• About this task
Transcribe the entries below exactly as they appear.

• Source material
/-! Status codes (14 R393). -/

def stOK : Nat := 0x0000
def stABORTED : Nat := 0x0001
def stABORT_TOO_LATE : Nat := 0x0002
def stABORT_NO_TARGET : Nat := 0x0003
def stBAD_OPCODE : Nat := 0x0004
def stBAD_PARAM : Nat := 0x0005
def stWRONG_PARTITION : Nat := 0x0006
def stPRIO_BUSY : Nat := 0x0007
def stLICENCE : Nat := 0x0008
def stDEVICE_STATE : Nat := 0x0009
def stADDR_UNMAPPED : Nat := 0x0100
def stADDR_PROTECTED : Nat := 0x0101
def stUNCORRECTABLE : Nat := 0x0102
def stLOCKER_MOVING : Nat := 0x0103
def stHOST_TIMEOUT : Nat := 0x0104
def stREMOTE_TIMEOUT : Nat := 0x0105
def stREMOTE_UNREACHABLE : Nat := 0x0106
def stTT_FORMAT : Nat := 0x0200
def stTT_DEVICE : Nat := 0x0201
def stSEATING_MISMATCH : Nat := 0x0202
def stTT_LIMIT : Nat := 0x0203
def stCOURSE_BUSY : Nat := 0x0204
def stNOT_IN_STEP : Nat := 0x0205
def stSTART_TOO_LATE : Nat := 0x0206
def stEND_TOO_LATE : Nat := 0x0207
def stNO_COURSE : Nat := 0x0208
def stCOURSE_STATE : Nat := 0x0209
def stLINKMAP_FORMAT : Nat := 0x020A
def stLINK_MISMATCH : Nat := 0x020B
def stLINK_SLOW : Nat := 0x020C
def stNO_CHECKPOINT : Nat := 0x020D
def stROSTER_LATE : Nat := 0x0300
def stROSTER_FORMAT : Nat := 0x0301
def stROSTER_REPLACED : Nat := 0x0302
def stSEQ_STATE : Nat := 0x0304
def stSEQ_BUSY : Nat := 0x0305
def stNO_FRAMES : Nat := 0x0306
def stNO_LEAVES : Nat := 0x0307
def stREFCOUNT_LIMIT : Nat := 0x0308
def stAREA_OFF : Nat := 0x0309
def stAREA_LOST : Nat := 0x030A
def stGROUP_LATE : Nat := 0x0400
def stGROUP_FORMAT : Nat := 0x0401
def stGROUP_BUSY : Nat := 0x0402
def stPOWER_RANGE : Nat := 0x0500
def stSIG_INVALID : Nat := 0x0600
def stNOT_IN_SYLLABUS : Nat := 0x0601
def stIMAGE_FORMAT : Nat := 0x0602
def stLICENCE_BINDING : Nat := 0x0603
def stNO_SPARE : Nat := 0x0700

/-- The 32 bytes of a completion record with a phase bit (14 R378). -/
def cplBytes (r : CplRec) (phase : Nat) : List Byte :=
  leBytes 4 r.tag ++ leBytes 2 r.opcode ++ leBytes 2 r.status ++ leBytes 1 r.ring ++
  leBytes 1 (phase + 2 * boolNat r.changed) ++ leBytes 2 r.cmdHead ++ leBytes 4 r.detail ++ leBytes 8 r.result ++
  leBytes 8 r.bell

/-- The number of commands of a ring kept for ABORT (14 R383). -/
def keepDone (l : List DoneCmd) (d : DoneCmd) : List DoneCmd :=
  let same := l.filter (fun x => x.ring == d.ring)
  let l' := if same.length < 256 then l
    else match same.head? with
      | some x => l.erase x
      | none => l
  l' ++ [d]

/-- Form and send a completion record: to the ring's reserved slot, which is its tail (14 R375), or by PRIO_WRITE to the
address in p6 (14 R377). -/
def State.sendRecord (s : State) (c : Cmd) (status : Nat) (changed : Bool) (detail result : Nat) : State :=
  let r : CplRec :=
    { tag := c.pkt.tag, opcode := c.pkt.opcode, status := status, ring := c.ring, changed := changed,
      cmdHead := if c.ring < 64 then (s.reg (CMD_RING_HEAD c.ring)).toNat % 65536 else 0,
      detail := detail, result := result, bell := s.bellCount }
  if c.ring < 64 then
    let q := c.cplRing
    let n := s.getF (CPL_RING_CFG q) CPL_RING_CFG_size_log2
    let j := (s.reg (CPL_RING_TAIL q)).toNat
    (s.mxlSend (.hostWrite false (some (c.ring, c.pkt.tag)) (s.ringBase (CPL_RING_BASE_LO q) + 32 * (j % 2 ^ n))
      (cplBytes r (phaseOf j n)))).setReg
      (CPL_RING_TAIL q) (BitVec.ofNat 32 (j + 1))
  else s.mxlSend (.prioWrite c.pkt.p6 (cplBytes r 0))

/-- MXL_PRIO.queued: PRIORITY packets the decoder holds, from their arrival to their record (13 R359). -/
def State.prioHeld (s : State) : Nat := (s.cmds.filter (fun c => c.ring == 255)).length

def State.showPrio (s : State) : State := s.setF MXL_PRIO MXL_PRIO_queued s.prioHeld

/-- Trace the command states that a command passes at once on its way to DONE: no state is skipped (14 R380). -/
def State.tracePhases (s : State) (c : Cmd) (changed : Bool) : State :=
  let n := if !changed then 0 else match c.phase with
    | .accepted => 2
    | .active => 1
    | .committed => 0
  forEach (List.range n) s (fun s _ => s.trace 1 none (some c.ring) none)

• Completed exercise
/-! Status codes (14 R393). -/

def stOK : Nat := 0x0000
def stABORTED : Nat := 0x0001
def stABORT_TOO_LATE : Nat := 0x0002
def stABORT_NO_TARGET : Nat := 0x0003
def stBAD_OPCODE : Nat := 0x0004
def stBAD_PARAM : Nat := 0x0005
def stWRONG_PARTITION : Nat := 0x0006
def stPRIO_BUSY : Nat := 0x0007
def stLICENCE : Nat := 0x0008
def stDEVICE_STATE : Nat := 0x0009
def stADDR_UNMAPPED : Nat := 0x0100
def stADDR_PROTECTED : Nat := 0x0101
def stUNCORRECTABLE : Nat := 0x0102
def stLOCKER_MOVING : Nat := 0x0103
def stHOST_TIMEOUT : Nat := 0x0104
def stREMOTE_TIMEOUT : Nat := 0x0105
def stREMOTE_UNREACHABLE : Nat := 0x0106
def stTT_FORMAT : Nat := 0x0200
def stTT_DEVICE : Nat := 0x0201
def stSEATING_MISMATCH : Nat := 0x0202
def stTT_LIMIT : Nat := 0x0203
def stCOURSE_BUSY : Nat := 0x0204
def stNOT_IN_STEP : Nat := 0x0205
def stSTART_TOO_LATE : Nat := 0x0206
def stEND_TOO_LATE : Nat := 0x0207
def stNO_COURSE : Nat := 0x0208
def stCOURSE_STATE : Nat := 0x0209
def stLINKMAP_FORMAT : Nat := 0x020A
def stLINK_MISMATCH : Nat := 0x020B
def stLINK_SLOW : Nat := 0x020C
def stNO_CHECKPOINT : Nat := 0x020D
def stROSTER_LATE : Nat := 0x0300
def stROSTER_FORMAT : Nat := 0x0301
def stROSTER_REPLACED : Nat := 0x0302
def stSEQ_STATE : Nat := 0x0304
def stSEQ_BUSY : Nat := 0x0305
def stNO_FRAMES : Nat := 0x0306
def stNO_LEAVES : Nat := 0x0307
def stREFCOUNT_LIMIT : Nat := 0x0308
def stAREA_OFF : Nat := 0x0309
def stAREA_LOST : Nat := 0x030A
def stGROUP_LATE : Nat := 0x0400
def stGROUP_FORMAT : Nat := 0x0401
def stGROUP_BUSY : Nat := 0x0402
def stPOWER_RANGE : Nat := 0x0500
def stSIG_INVALID : Nat := 0x0600
def stNOT_IN_SYLLABUS : Nat := 0x0601
def stIMAGE_FORMAT : Nat := 0x0602
def stLICENCE_BINDING : Nat := 0x0603
def stNO_SPARE : Nat := 0x0700

/-- The 32 bytes of a completion record with a phase bit (14 R378). -/
def cplBytes (r : CplRec) (phase : Nat) : List Byte :=
  leBytes 4 r.tag ++ leBytes 2 r.opcode ++ leBytes 2 r.status ++ leBytes 1 r.ring ++
  leBytes 1 (phase + 2 * boolNat r.changed) ++ leBytes 2 r.cmdHead ++ leBytes 4 r.detail ++ leBytes 8 r.result ++
  leBytes 8 r.bell

/-- The number of commands of a ring kept for ABORT (14 R383). -/
def keepDone (l : List DoneCmd) (d : DoneCmd) : List DoneCmd :=
  let same := l.filter (fun x => x.ring == d.ring)
  let l' := if same.length < 256 then l
    else match same.head? with
      | some x => l.erase x
      | none => l
  l' ++ [d]

/-- Form and send a completion record: to the ring's reserved slot, which is its tail (14 R375), or by PRIO_WRITE to the
address in p6 (14 R377). -/
def State.sendRecord (s : State) (c : Cmd) (status : Nat) (changed : Bool) (detail result : Nat) : State :=
  let r : CplRec :=
    { tag := c.pkt.tag, opcode := c.pkt.opcode, status := status, ring := c.ring, changed := changed,
      cmdHead := if c.ring < 64 then (s.reg (CMD_RING_HEAD c.ring)).toNat % 65536 else 0,
      detail := detail, result := result, bell := s.bellCount }
  if c.ring < 64 then
    let q := c.cplRing
    let n := s.getF (CPL_RING_CFG q) CPL_RING_CFG_size_log2
    let j := (s.reg (CPL_RING_TAIL q)).toNat
    (s.mxlSend (.hostWrite false (some (c.ring, c.pkt.tag)) (s.ringBase (CPL_RING_BASE_LO q) + 32 * (j % 2 ^ n))
      (cplBytes r (phaseOf j n)))).setReg
      (CPL_RING_TAIL q) (BitVec.ofNat 32 (j + 1))
  else s.mxlSend (.prioWrite c.pkt.p6 (cplBytes r 0))

/-- MXL_PRIO.queued: PRIORITY packets the decoder holds, from their arrival to their record (13 R359). -/
def State.prioHeld (s : State) : Nat := (s.cmds.filter (fun c => c.ring == 255)).length

def State.showPrio (s : State) : State := s.setF MXL_PRIO MXL_PRIO_queued s.prioHeld

/-- Trace the command states that a command passes at once on its way to DONE: no state is skipped (14 R380). -/
def State.tracePhases (s : State) (c : Cmd) (changed : Bool) : State :=
  let n := if !changed then 0 else match c.phase with
    | .accepted => 2
    | .active => 1
    | .committed => 0
  forEach (List.range n) s (fun s _ => s.trace 1 none (some c.ring) none)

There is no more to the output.